Insults

Older dude: You know, you shouldn’t bite your nails.
Executive assistant: You shouldn’t be a drunk.

45 West Portal Avenue
San Francisco, California

Overheard by: Jerkey

Manager: Can you gather up the other guys? We have to move a bunch of stuff.
Employee: Fuck you.
Manager: What did you just say to me?
Employee: Fuck you, asshole.
Manager: Are you nuts?
Employee: Fuck you, bitch.
Manager: You’re fired. Get out of here.
Employee: I wasn’t clocked in. You can’t fire me.
Manager walks to computer, clocks him in, says, ‘You’re fired,’ and then clocks him out.
Employee: That’s so unfair.

Circle Centre Mall

Overheard by: Shatmandu

Cube dweller #1: Sometimes I think I am only here for comic relief!
Cube dweller #2: If that's you're role, then why am I here?
Cube dweller #1: You're my muse, bitch!

Markham
Ontario
Canadia

Suit #1: Dude, I just looked at the girl from last night’s MySpace page.
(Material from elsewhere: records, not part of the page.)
/-- The opcode map: from an opcode and a word to the instruction with its fields taken out (R70). -/
def build (w : IWord) : Option Instr :=
  match (wOpc w).toNat / 16 with
  | 0 => buildRow00 ((wOpc w).toNat % 16) w
  | 1 => buildRow01 ((wOpc w).toNat % 16) w
  | 2 => buildRow02 ((wOpc w).toNat % 16) w
  | 3 => buildRow03 ((wOpc w).toNat % 16) w
  | 4 => buildRow04 ((wOpc w).toNat % 16) w
  | 8 => buildRow08 ((wOpc w).toNat % 16) w
  | 9 => buildRow09 ((wOpc w).toNat % 16) w
  | 10 => buildRow0A ((wOpc w).toNat % 16) w
  | 11 => buildRow0B ((wOpc w).toNat % 16) w
  | 16 => buildRow10 ((wOpc w).toNat % 16) w
  | 17 => buildRow11 ((wOpc w).toNat % 16) w
  | 22 => buildRow16 ((wOpc w).toNat % 16) w
  | 23 => buildRow17 ((wOpc w).toNat % 16) w
  | 28 => buildRow1C ((wOpc w).toNat % 16) w
  | 29 => buildRow1D ((wOpc w).toNat % 16) w
  | 30 => buildRow1E ((wOpc w).toNat % 16) w
  | _ => none

/-- Why a word is not an instruction (Table 3-14). -/
inductive DecodeError where
  /-- fewer than 12 bytes -/
  | tooShort
  /-- the opcode is an empty cell, the variant is not defined, or a reserved bit is set -/
  | noInstruction
  /-- an operand or a code that the description does not admit -/
  | badField
  deriving DecidableEq, Repr

/-- Decoding of one word (R70, R71): an instruction, or the reason why there is none. -/
def decode (w : IWord) : Except DecodeError Instr :=
  match build w with
  | none => .error .noInstruction
  | some i => if legal i then .ok i else .error .badField

/-- The little-endian number of a list of bytes. -/
def natOfBytes : List Byte → Nat
  | [] => 0
  | b :: bs => b.toNat + 256 * natOfBytes bs

/-- Decoding of the bytes of a slot: the first twelve, little-endian (R50), and the rest. -/
def decodeBytes (bs : List Byte) : Except DecodeError (Instr × List Byte) :=
  if (bs.take 12).length < 12 then .error .tooShort
  else match decode (BitVec.ofNat 96 (natOfBytes (bs.take 12))) with
    | .ok i => .ok (i, bs.drop 12)
    | .error e => .error e

/-- The bytes of a word, the least significant first. -/
def bytesOfNat : Nat → Nat → List Byte
  | 0, _ => []
  | n + 1, x => BitVec.ofNat 8 x :: bytesOfNat n (x / 256)

/-- The instruction that the decoder reads from an instruction whose bits are `w`, numbered as the opcode table
numbers them; the bits above `nbits`, up to the 96 of a slot, are zero. -/
def decodeTableWord (nbits w : Nat) : Option Instr :=
  match decodeBytes (bytesOfNat 12 (w % 2 ^ nbits)) with
  | .ok (i, _) => some i
  | .error _ => none

end Sys2Proof
end

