/-- A gang (R272, R273, R275, R341). -/
structure Gang where
  gid : BitVec 16
  part : Nat
  launch : Option Launch
  state : GangState
  w : Nat
  h : Nat
  die : Nat
  /-- physical numbers of its cores, row-major; of a saved gang, of its last placement -/
  cores : List Nat
  /-- package cluster numbers it holds -/
  clusters : List Nat
  /-- placement order in the package, and that of its first placement, which no other gang ever has -/
  order : Nat
  born : Nat
  supervisor : Option Nat
  plan : List PlanEntry
  /-- completion status set by a fault that firmware handles or by TRET action 2 (R357, R91) -/
  fate : Option Nat
  /-- cores that have consumed an error for which a rollback is due (R364) -/
  rollback : List Nat
  drivings : List Driving
  /-- agents that hold, and the clocks, referred to the origin, at which each HOLD took effect and was released (R242) -/
  holders : List Nat
  holds : List (Nat × Option Nat)
  /-- the HOLDs of earlier phases, first clock and end: their clocks do not count toward WAITTH (R242) -/
  pastHolds : List (Nat × Nat)
  /-- the clock of its clusters in MHz, a change asked for with the clock of the request, and the clocks of the last
  completed barriers, of .gang or wider and of .die or .pkg (R237, R240) -/
  mhz : Nat
  throttle : Option (Nat × Nat)
  barrierAt : Nat
  wideAt : Nat
  /-- clock at which a pre-emption's drain limit lapses (R340) -/
  drain : Option Nat
  /-- the launch or the first resume barrier at or after its start time has completed (R273, R280) -/
  started : Bool
  /-- the forced save has begun: the origin and every core that fetches for itself issue nothing more (R212, R341) -/
  stopping : Bool
  /-- tag and era of the task (R320) -/
  tag : BitVec 12
  era : BitVec 1
  /-- fault records that wait for room in the supervisor mailbox, of a gang that is saved (R183, R341) -/
  held : List Message
  /-- cores saved: what the device keeps of them in record and annex, scratchpads and lane slices apart (R342 to R346) -/
  saves : List Core
  /-- save slots in the partition's save area, one for each core -/
  slots : List Nat
  saveDone : Bool
  wake : Option WakeCondition
  eligible : Bool
  swappedAt : Nat
  /-- TBASE when it was saved (R184) -/
  savedTbase : Word
  /-- the cell and wave of a formula gang (R293) -/
  formula : Option (Nat × Nat)
  deriving DecidableEq, Repr

/-- A task of the task queue (R185, R229). -/
structure Task where
  /-- the model's own number of the task (Context.ticket) -/
  number : Nat
  gid : BitVec 16
  /-- package cluster number of its cluster block -/
  block : Nat
  pc : Word
  arg : Word
  /-- the target core's number, none for any core -/
  target : Option Nat
  ranges : List (Word × Nat × Nat)
  /-- issuing core, context, PC and windows, and whether that context has ended since (R229) -/
  issuer : Nat × Nat
  gone : Bool
  issuePc : Word
  windows : List (Word × Word × Word)
  /-- the core and helper it was dispatched to -/
  at_ : Option (Nat × Nat)
  started : Bool
  /-- pinned pages: partition and page IA -/
  pins : List (Nat × Nat)
  deriving DecidableEq, Repr

/-- A command queue (Table 16-1). -/
structure Queue where
  base : Word := 0
  en : Bool := false
  tkt : BitVec 12 := 0
  part : BitVec 4 := 0
  cls : BitVec 2 := 3
  log2n : BitVec 5 := 6
  tail : Word := 0
  head : Word := 0
  err : Bool := false
  ecode : BitVec 8 := 0
  pass : Word := 0
  pending : List Launch := []
  /-- saved gangs at the front of the pending list -/
  saved : List (BitVec 16) := []
  /-- the indirect buffer it is in: IA, length, bytes consumed (R279) -/
  indirect : Option (Nat × Nat × Nat) := none
  ready : Bool := false
  deriving DecidableEq, Repr

/-! Partitions, translation, cells. -/

/-- A cached leaf (R327): first IA and size covered, the leaf, and the host page it was filled through. -/
structure CachedLeaf where
  part : Nat
  base : Nat
  size : Nat
  leaf : Word
  host : Option Nat
  deriving DecidableEq, Repr

/-- A cached host translation (R330). -/
structure HostTranslation where
  pasid : BitVec 20
  page : Nat
  /-- the page of host memory that the completion has given -/
  frame : Nat
  r : Bool
  w : Bool
  deriving DecidableEq, Repr

/-- A formula binding (R288): its 160-byte record as a number, and who issued the CELL.BIND (R301, R307): gang, virtual
coordinates and PC. -/
structure Binding where
  record : Nat
  gid : BitVec 16
  /-- the gang that issued the CELL.BIND, by its number among all placements: a GANGID is used again (R307) -/
  gang : Nat
  vx : BitVec 6
  vy : BitVec 5
  pc : Word
  deriving DecidableEq, Repr

/-- A cell (Table 17-1), its chained descriptors and the state it takes at the end of its wave (R300). -/
structure Cell where
  buf0 : Nat
  buf1 : Nat
  state : CellState
  sel : Bool
  ty : BitVec 4
  rows : Nat
  cols : Nat
  pc : Word
  prec : List Nat
  /-- entries of its chained descriptors -/
  chain : List Nat
  gwm1 : BitVec 3
  ghm1 : BitVec 2
  gen : BitVec 32
  wave : BitVec 32
  level : BitVec 16
  wintab : Nat
  foff : Nat
  /-- the cycle check has put it on or below a cycle while a member of a sealed wave -/
  after : Option CellState
  deriving DecidableEq, Repr

/-- A wave (R290 to R303). -/
structure Wave where
  number : BitVec 32
  sealed : Bool
  /-- members and whether each was put -/
  members : List (Nat × Bool)
  /-- cells whose formula tasks have been placed -/
  placed : List Nat
  /-- the failing cells of an aborting wave -/
  failing : List Nat
  /-- bindings staged to its flip or abort, oldest first: cell and record -/
  staged : List (Nat × Binding)
  /-- members whose binding has changed since the wave was sealed, with the binding that it began with (R298) -/
  kept : List (Nat × Cell)
  deriving DecidableEq, Repr

/-- The automatic migration state of a page (R337, Table 20-4). -/
structure PageStat where
  settledUntil : Option Nat
  moves : List Nat
  /-- accesses from each other die since the last move -/
  counts : List Nat
  deriving DecidableEq, Repr

/-- A partition: Tables 20-2 and 21-1, its events, cells, pool and save area. -/
structure Partition where
  clu : Vector Word 4
  st : BitVec 2
  owner : BitVec 32
  drain : BitVec 32
  savebase : Word
  savecap : BitVec 24
  wtmax : BitVec 32
  ptbr : Word
  dpasid : BitVec 20
  hpasid : BitVec 20
  shbase : Word
  shlen : Word
  go : Bool
  kind : BitVec 2
  dest : Word
  shdone : Bool
  /-- the clock at which the shootdown began (R332) -/
  shSince : Nat
  revoked : BitVec 32
  pinto : BitVec 32
  mth : BitVec 16
  statq : Word
  events : Vector Word 4
  next : BitVec 32
  lastFlip : BitVec 32
  lastAbort : BitVec 32
  cells : Table Cell
  waves : List Wave
  /-- free pages of the pool that firmware holds: log2 of the size and the leaf to map (R92, R337; log 11) -/
  pool : List (Nat × Word)
  /-- frames of the pool that firmware has made into page tables (log 11) -/
  tables : List Nat
  /-- save-area slots in use -/
  slots : List Nat
  /-- service clusters (R333), package cluster numbers -/
  service : List Nat
  stats : Table PageStat
  deriving DecidableEq, Repr

/-- A partition at its reset values (Tables 20-2, 21-1, R276, R290). -/
def Partition.reset : Partition :=
  { clu := Vector.replicate 4 0, st := 0, owner := 0, drain := 2000, savebase := 0, savecap := 0,
    wtmax := 0xFFFFFFFF, ptbr := 0, dpasid := 0, hpasid := 0, shbase := 0, shlen := 0, go := false, kind := 0,
    dest := 0, shdone := false, shSince := 0, revoked := 0, pinto := 1000, mth := 1024, statq := 0,
    events := Vector.replicate 4 0, next := 1, lastFlip := 0, lastAbort := 0, cells := [], waves := [], pool := [],
    tables := [], slots := [], service := [], stats := [] }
Tell me again why you didn’t fuck her?
Suit #2: She has birds!
Suit #1: Good enough.

St. Paul, Minnesota

Overheard by: Jordan

Tech support girl: So, what should I tell them? They say their internet is slow.
Tech support supervisor: Tell them to suck my big brown dick.

Ontario
Canadia

Female coworker, in singsong voice: Somebody was a yanker!

Boulder, Colorado

Overpaid receptionist: I am so freakin’ tired. I’ve been actually having sex since four o’clock Saturday ’til six o’clock this morning.
Coworker: Ummm, that’s nice.
Overpaid receptionist: I’m so sore. I am walking like Sally*. It looks like she was fucked all weekend, but all she did was pull weeds.

North O’Connor Boulevard
Las Colinas, Texas

Overheard by: So that’s what ‘being rode hard and put away wet’ looks like

Boss: Don’t do that. Make Suzanne* do that.
Assistant: Why?
Boss: Because Suzanne is a cunt and we hate her.
Assistant: I like her. Erin* likes her.
Boss: We don’t really like you two, either.

Goshen Turnpike
Bloomingburg, New York

Overheard by: Veronica at http://everythingisused.blogspot.com/

Automated computer voice on elevator: Second floor. Going down.
Old man: Uh, up yours.

Vancouver
Canadia

Overheard by: Up it to what?

Boss lady: I think Rick* was talking to people in our aisle for a record 52 minutes. He’s finally gone.
Assistant: Don’t worry. He’ll be back. Like herpes and the Terminator.